This repository contains codes for the papers:
- Spoken Language Acquisition Based on Reinforcement Learning and Word Unit Segmentation
- Sound-Image Grounding Based Focusing Mechanism for Efficient Automatic Spoken Language Acquisition
- Pronunciation adaptive self speaking agent using WaveGrad
- Self-Supervised Spoken Question Understanding and Speaking With Automatic Vocabulary Learning
We use the unsupervised syllable boundary detection algorithm described in:
- O. J. Räsänen, G. Doyle, and M. C. Frank, "Unsupervised word discovery from speech using automatic segmentation into syllable-like units," in Proc. Interspeech, 2015.

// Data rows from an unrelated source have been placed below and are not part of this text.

-- ==== Sys2Proof/Machine/State.lean ====
section
/-! DEFINITION. The state of the machine as plain data (spec 10_state.md, 20_memory.md), the fatal
conditions (R137), and the state after reset (R31). INVENTORY.md lists every field with its rule. -/

namespace Sys2Proof.Machine

/-- The fatal conditions with the information each records (R137). `pc` is the program counter when
the condition is detected. -/
inductive FatalCondition where
  /-- 1: a load or store start address not below MAXADDR. -/
  | addressOutOfRange (address pc : Word)
  /-- 2: a fetch at or above MAXADDR, or not wholly inside the image body. -/
  | fetchOutOfRange (pc : Word)
  /-- 3: a write of register 0 or 1. -/
  | reservedRegisterWrite (index : Byte) (pc : Word)
  /-- 4: a register read or write with an index not below N. -/
  | registerIndexOutOfRange (index : Byte) (pc : Word)
  /-- 5: an opcode nobody claims, or a claiming handler's nonzero status. -/
  | unknownInstruction (word : InstrWord) (pc : Word) (status : Option Int)
  /-- 6: a completion whose identifier is not pending. -/
  | unknownRequestId (id : Nat) (pc : Word)
  /-- 7: DIV or MOD with divisor 0. -/
  | divideByZero (pc : Word)
  /-- 8: DIV or MOD of the most negative value by -1. -/
  | divideOverflow (pc : Word)
  /-- 9: an image shorter than its header's lengths. -/
  | imageMalformed (dataLength instLength fileLength : Nat)
deriving DecidableEq, Repr

/-- The run state (R24). Halted and Faulted are terminal (R85, R86). -/
inductive RunState where
  | running
  | halted
  | faulted (c : FatalCondition)
deriving DecidableEq, Repr

/-- One entry of a handler's `execute` as launch data: in state `before`, for this word and view, it
answers `reply` (R124, log 7). -/
structure ExecEntry where
  before : HandlerState
  word : InstrWord
  view : CoreView
  reply : Reply
deriving DecidableEq, Repr

/-- One internal step a handler may take from state `before` (R131, log 7). -/
structure StepEntry where
  before : HandlerState
  after : HandlerState
  actions : List Action
deriving DecidableEq, Repr

/-- A registered handler instance (R25, R124, R125). Only `state` changes during a run. -/
structure Handler where
  /-- The extension it implements; at most one instance per extension (R125). -/
  ext : Nat
  /-- The opcodes `canClaim` accepts, a fixed predicate on the opcode (R124). -/
  claims : List Byte
  /-- Its own state (R25). -/
  state : HandlerState
  /-- The listed part of its `execute`; `Config.handlerExecute` is the rest (log 7). -/
  execs : List ExecEntry
  /-- The listed part of its internal steps; `Config.handlerStep` is the rest (log 7). -/
  steps : List StepEntry
deriving DecidableEq, Repr

/-- The loaded image (R27, R40): the header's two lengths and the body, which is the literal pool,
the instruction words and the zero padding. -/
structure Image where
  dataLength : Nat
  instLength : Nat
  body : List Byte
deriving DecidableEq, Repr

/-- Data memory (R36): (address, byte) pairs in the canonical form of `Memory.wf` (Ops.lean). -/
abbrev Memory := List Host.Cell

/-- What a request does (R39): a read of 8 bytes, or a write of an 8-byte value. -/
inductive RequestKind where
  | read
  | write (v : Word)
deriving DecidableEq, Repr

/-- A request the memory interface holds (R39, R44). Its size is always 8 (D10). -/
structure Request where
  id : Nat
  addr : Word
  kind : RequestKind
deriving DecidableEq, Repr

/-- What the schedule goes on with when the agenda lists nothing more (log 4): the interleaving of the
agents is free (R11, R14, I4), and a completion may be delayed for ever (I5, R165). -/
inductive Later where
  /-- The one fair schedule of `defaultEvent` (log 5). -/
  | fair
  /-- These events over and over; with ticks alone, a pending completion never comes (R165). With
  none, as `fair`. -/
  | repeating (events : List Event)
  /-- The free schedule of `Config.freeEvent`, from this position on. -/
  | free (seed position : Nat)
deriving DecidableEq, Repr

/-- The pending-request table (R22): request identifier to the destination register of a load, or
none for a store, by rising identifier. -/
abbrev Pending := List (Nat × Option Byte)

/-- The whole state. `nextId`, `agenda`, `later` and `started` are the model's own
(log 4, log 6, log 23). -/
structure State where
  /-- Slots 2 to N-1 (R15); N is the length plus 2 (log 1). -/
  regs : List Word
  /-- The program counter (R20). -/
  pc : Word
  /-- The latency counter (R23). -/
  stall : Nat
  /-- The run state (R24). -/
  run : RunState
  /-- The pending-request table (R22). -/
  pending : Pending
  /-- The handler registry, in registration order (R25). -/
  handlers : List Handler
  /-- The loaded image (R27). -/
  image : Image
  /-- MAXADDR and LAT (R7). -/
  params : Params
  /-- Data memory (R36). -/
  mem : Memory
  /-- The requests sent and not yet performed, oldest first (R44). -/
  inflight : List Request
  /-- The identifier `sendRequest` returns next (R57, log 6). -/
  nextId : Nat
  /-- The next events of the schedule (R11, R91, log 4). -/
  agenda : List Event
  /-- What the schedule goes on with after the agenda (R11, R165, log 4). -/
  later : Later
  /-- The first tick has been taken: until then no other agent steps (R135, R155, log 23). -/
  started : Bool
deriving DecidableEq, Repr

/-- No constructor. Every fatal condition of the spec has a described entry, the state Faulted
(R138), which is a next state; nothing else stops this machine (log 10). -/
inductive Fault
deriving DecidableEq, Repr

/-- Why the model does not run. -/
inductive Refusal where
  /-- Raised by `exec` alone, for an instruction without a meaning yet (none is left). Safe. -/
  | notModelled (mnemonic : String)
  /-- Raised by `construct` for a register count below 2, which no launch may have (R7, I12). Safe. -/
  | registerCountBelowTwo (n : Nat)
  /-- Raised by `construct` for a preload of a register that is not one of 2 to N-1 (R32). Safe. -/
  | preloadOutOfRange (index : Byte)
  /-- Raised by `construct` for two handlers of one extension (R125). Safe. -/
  | extensionRegisteredTwice
deriving DecidableEq, Repr

/-! ### Named updates: one per field a step may write -/

def State.setRegs (s : State) (x : List Word) : State := { s with regs := x }
def State.setPc (s : State) (x : Word) : State := { s with pc := x }
def State.setStall (s : State) (x : Nat) : State := { s with stall := x }
def State.setRun (s : State) (x : RunState) : State := { s with run := x }
def State.setPending (s : State) (x : Pending) : State := { s with pending := x }
def State.setHandlers (s : State) (x : List Handler) : State := { s with handlers := x }
def State.setMem (s : State) (x : Memory) : State := { s with mem := x }
def State.setInflight (s : State) (x : List Request) : State := { s with inflight := x }
def State.setNextId (s : State) (x : Nat) : State := { s with nextId := x }
def State.setAgenda (s : State) (x : List Event) : State := { s with agenda := x }
def State.setLater (s : State) (x : Later) : State := { s with later := x }
def State.setStarted (s : State) (x : Bool) : State := { s with started := x }

/-- N, the register count (R15, log 1). -/
def State.n (s : State) : Nat := s.regs.length + 2

/-! ### Reset -/

/-- The image of a file of 24 zero bytes: both lengths 0, no body (R40, log 2). -/
def Image.empty : Image := { dataLength := 0, instLength := 0, body := [] }

/-- The launch parameters of `State.reset`: MAXADDR 4096 and latency 0 for every opcode, the common
conventions of spec/95_test_vectors.md (DESIGN CHOICE, log 2). -/
def Params.atReset : Params := { maxAddr := 4096, lat := [] }

/-- The state after reset (R31, R153) of a core launched with N = 8 (the default, R7), the
parameters of `Params.atReset`, no handlers and the empty image (log 2): registers zero, `pc` the
`dataLength` of the image, nothing pending, running, no tick taken. That its schedule lists nothing and is then the fair
one is a choice of the model (log 4, log 5). -/
def State.reset : State where
  regs := List.replicate 6 0
  pc := 0
  stall := 0
  run := .running
  pending := []
  handlers := []
  image := Image.empty
  params := Params.atReset
  mem := []
  inflight := []
  nextId := 0
  agenda := []
  later := .fair
  started := false

end Sys2Proof.Machine
end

Word segmentation and clustering is performed using the ES-KMeans package.
We use the unsupervised sound-image correspondence learning described in:
- D. Harwath, A. Torralba, and J. Glass, "Unsupervised learning of spoken language with visual context," in Proc. NIPS, 2016.

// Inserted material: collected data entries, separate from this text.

/-- Bytes 0 to 3 in the order of the word, as the spec's formulas shift them (R70). -/
abbrev shifted (b0 b1 b2 b3 : Byte) : InstrWord :=
  b0.setWidth 32 ||| b1.setWidth 32 <<< 8 ||| b2.setWidth 32 <<< 16 ||| b3.setWidth 32 <<< 24

/-- A 16-bit field of two bytes, low byte first (R62, R63). -/
abbrev half (lo hi : Byte) : Half := lo.setWidth 16 ||| hi.setWidth 16 <<< 8

/-- What a two-source ALU instruction `i` of opcode `op` does in every case: the word it decodes
from, the two reads in order, the operation's own fatal condition, the destination's check, and
else the result, the latency and the advance (R60, R105, R116, R140). -/
def AluEffect (i : Byte → Byte → Byte → Instr) (op : Byte)
    (fatal : Word → Word → Word → Option FatalCondition) (f : Word → Word → Word) : Prop :=
  (∀ s1 s2 d, decodeWord (wordOfBytes op s1 s2 d) = i s1 s2 d) ∧
  ∀ (s : State) (s1 s2 d : Byte),
    (∀ c, readReg s s1 = .error c → exec (i s1 s2 d) s = .next (faultedWith s c)) ∧
    (∀ a c, readReg s s1 = .ok a → readReg s s2 = .error c →
      exec (i s1 s2 d) s = .next (faultedWith s c)) ∧
    ∀ a b, readReg s s1 = .ok a → readReg s s2 = .ok b →
      (∀ c, fatal s.pc a b = some c → exec (i s1 s2 d) s = .next (faultedWith s c)) ∧
      (fatal s.pc a b = none →
        (d.toNat < 2 →
          exec (i s1 s2 d) s = .next (faultedWith s (.reservedRegisterWrite d s.pc))) ∧
        (s.n ≤ d.toNat →
          exec (i s1 s2 d) s = .next (faultedWith s (.registerIndexOutOfRange d s.pc))) ∧
        (Writable s d →
          exec (i s1 s2 d) s = .next { s with
            regs := s.regs.set (d.toNat - 2) (f a b)
            stall := latency s.params op
            pc := s.pc + 4 }))

/-- The fatal conditions of DIV and MOD (R106): a zero divisor, and the most negative dividend by
-1. -/
def divideFatal (pc a b : Word) : Option FatalCondition :=
  if b = 0 then some (.divideByZero pc)
  else if a = BitVec.intMin 64 ∧ b = -1 then some (.divideOverflow pc)
  else none

/-- What the load instruction `i` from `addr` into `d` has done when the memory interface performs
its request: the destination holds the 8 bytes, or the destination's index is fatal at that point,
with `pc` past the load and the entry gone (R95, R97, R98, R139). -/
def LoadCompletion (i : Instr) (addr : Word) (d : Byte) (s : State) : Prop :=
  s.run = .running → s.pending = [] → s.inflight = [] →
    addr.toNat + 8 ≤ s.params.maxAddr.toNat →
    ∃ t, exec i s = .next t ∧
      (Writable s d → memoryStep t s.nextId = .next { s with
        regs := s.regs.set (d.toNat - 2) (s.mem.read8 addr.toNat)
        nextId := s.nextId + 1
        pc := s.pc + 4 }) ∧
      (d.toNat < 2 → memoryStep t s.nextId = .next { s with
        run := .faulted (.reservedRegisterWrite d (s.pc + 4))
        nextId := s.nextId + 1
        pc := s.pc + 4 }) ∧
      (s.n ≤ d.toNat → memoryStep t s.nextId = .next { s with
        run := .faulted (.registerIndexOutOfRange d (s.pc + 4))
        nextId := s.nextId + 1
        pc := s.pc + 4 })

/-- What the store instruction `i` of the value `v` at `addr` has done when the memory interface
performs its request: the 8 bytes from `addr` on are those of the value, every other byte and every
register is as before (R38, R99, R100). -/
def StoreCompletion (i : Instr) (addr v : Word) (s : State) : Prop :=
  s.run = .running → s.pending = [] → s.inflight = [] → s.mem.wf = true →
    addr.toNat + 8 ≤ s.params.maxAddr.toNat →
    ∃ t m, exec i s = .next t ∧
      memoryStep t s.nextId = .next { s with
        mem := m
        nextId := s.nextId + 1
        pc := s.pc + 4 } ∧
      ∀ x, m.get x =
        if addr.toNat ≤ x ∧ x < addr.toNat + 8 then byteOf v (x - addr.toNat) else s.mem.get x

/-- What a conditional jump `i` of opcode `op` does in every case (R63, R118). -/
def JumpEffect (i : Byte → Half → Instr) (op : Byte) (cond : Word → Prop) : Prop :=
  (∀ t lo hi, decodeWord (wordOfBytes op t lo hi) = i t (half lo hi)) ∧
  ∀ (s : State) (t : Byte) (off : Half),
    (∀ c, readReg s t = .error c → exec (i t off) s = .next (faultedWith s c)) ∧
    ∀ v, readReg s t = .ok v →
      (cond v → exec (i t off) s = .next { s with
        pc := BitVec.ofInt 64 (s.pc.toNat + off.toInt * 4) }) ∧
      (¬ cond v → exec (i t off) s = .next { s with pc := s.pc + 4 })

/-- The core may fetch on this tick: all three stall conditions are clear (R77). -/
abbrev GatesOpen (s : State) : Prop :=
  s.run = .running ∧ s.stall = 0 ∧ s.pending = [] ∧ ∀ h ∈ s.handlers, h.state.busy = false

/-- Handler number `k` is the first in registration order that claims the opcode (R126). -/
abbrev FirstClaimant (s : State) (op : Byte) (k : Nat) (h : Handler) : Prop :=
  s.handlers[k]? = some h ∧ op ∈ h.claims ∧
  ∀ j, j < k → ∀ g, s.handlers[j]? = some g → op ∉ g.claims

/-- The state in which a claiming handler's actions start: its own state is already the new one
(R126). -/
abbrev executed (s : State) (k : Nat) (h : Handler) (r : Reply) : State :=
  { s with handlers := s.handlers.set k { h with state := r.state } }

/-- What the handler sees: the program counter and x[0 .. N-1] (R124), of a core with more than 256
registers the first 256 (D31, log 21). -/
abbrev viewOf (s : State) : CoreView := { pc := s.pc, regs := (s.pc :: 0 :: s.regs).take 256 }

end Sys2Proof.Statements

open Sys2Proof.Statements

/-! ### Encoding (30_encoding.md) -/

/-- R70: the encoder lays out every format as the spec's formulas do, zero in ignored fields, and
decoding the bytes of an encoded well-formed instruction gives it back, with the bytes after it. -/
def Obligations.DecodeEncodeRoundTrip : Prop :=
  (∀ op s1 s2 d, encodeR op s1 s2 d = shifted op s1 s2 d) ∧
  (∀ op addr r, encodeA op addr r =
    op.setWidth 32 ||| addr.setWidth 32 <<< 8 ||| r.setWidth 32 <<< 24) ∧
  (∀ op t off, encodeJ op t off =
    op.setWidth 32 ||| t.setWidth 32 <<< 8 ||| off.setWidth 32 <<< 16) ∧
  (∀ op, encodeN op = op.setWidth 32) ∧
  (∀ i : Instr, i.wellFormed = true → encode i &&& ~~~ usedBits i.opcode = 0) ∧
  ∀ (i : Instr) (rest : List Byte), i.wellFormed = true →
    decode (bytesOfWord (encode i) ++ rest) = .ok (i, rest)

As the agent's speech organ, we use the neural vocoder described in:
- N. Chen and Y. Zhang and H. Zen and R. J. Weiss and M. Norouzi and W. Chan, "WaveGrad: Estimating Gradients for Waveform Generation," in Proc. ICLR, 2021.
For implementation, we use the wavegrad package.
Create your combined_sounds.wav from your own data (optional)
cd scripts
python prep_combine_wavs.py --path=PATH_TO_RAW_AUDIOS_FOLDER
Run main script for 3D homing task
cd egs
bash run.bash DATA_NAME(arbitrary) MAX_K
Run main script for food task
conda env create -f=spolacq.yml
conda activate spolacq
cd egs
sh runfood.sh DATA_DIR_NAME(arbitrary)
Run main script for food task with WaveGrad speech organ-based agent
conda env create -f=spolacq.yml
conda activate spolacq
cd egs
sh runwavegrad.sh DATA_DIR_NAME(arbitrary)
If you are having trouble with building box2d-py, please try
sudo apt install xvfb xorg-dev libsdl2-dev swig cmake
Copyright (C) 2020, 2021 Shinozaki Lab Tokyo Tech
This program is free software: you can redistribute it and/or modify
it under the terms of the GNU General Public License as published by
the Free Software Foundation, either version 3 of the License, or
(at your option) any later version.
This program is distributed in the hope that it will be useful,
but WITHOUT ANY WARRANTY; without even the implied warranty of
MERCHANTABILITY or FITNESS FOR A PARTICULAR PURPOSE. See the
GNU General Public License for more details.
You should have received a copy of the GNU General Public License
along with this program. If not, see https://www.gnu.org/licenses/.
The following programs are APIs for ES-KMeans.
We have copied and modified some of the code available at
https://github.com/kamperh/eskmeans,
which is released under GNU General Public License version 3.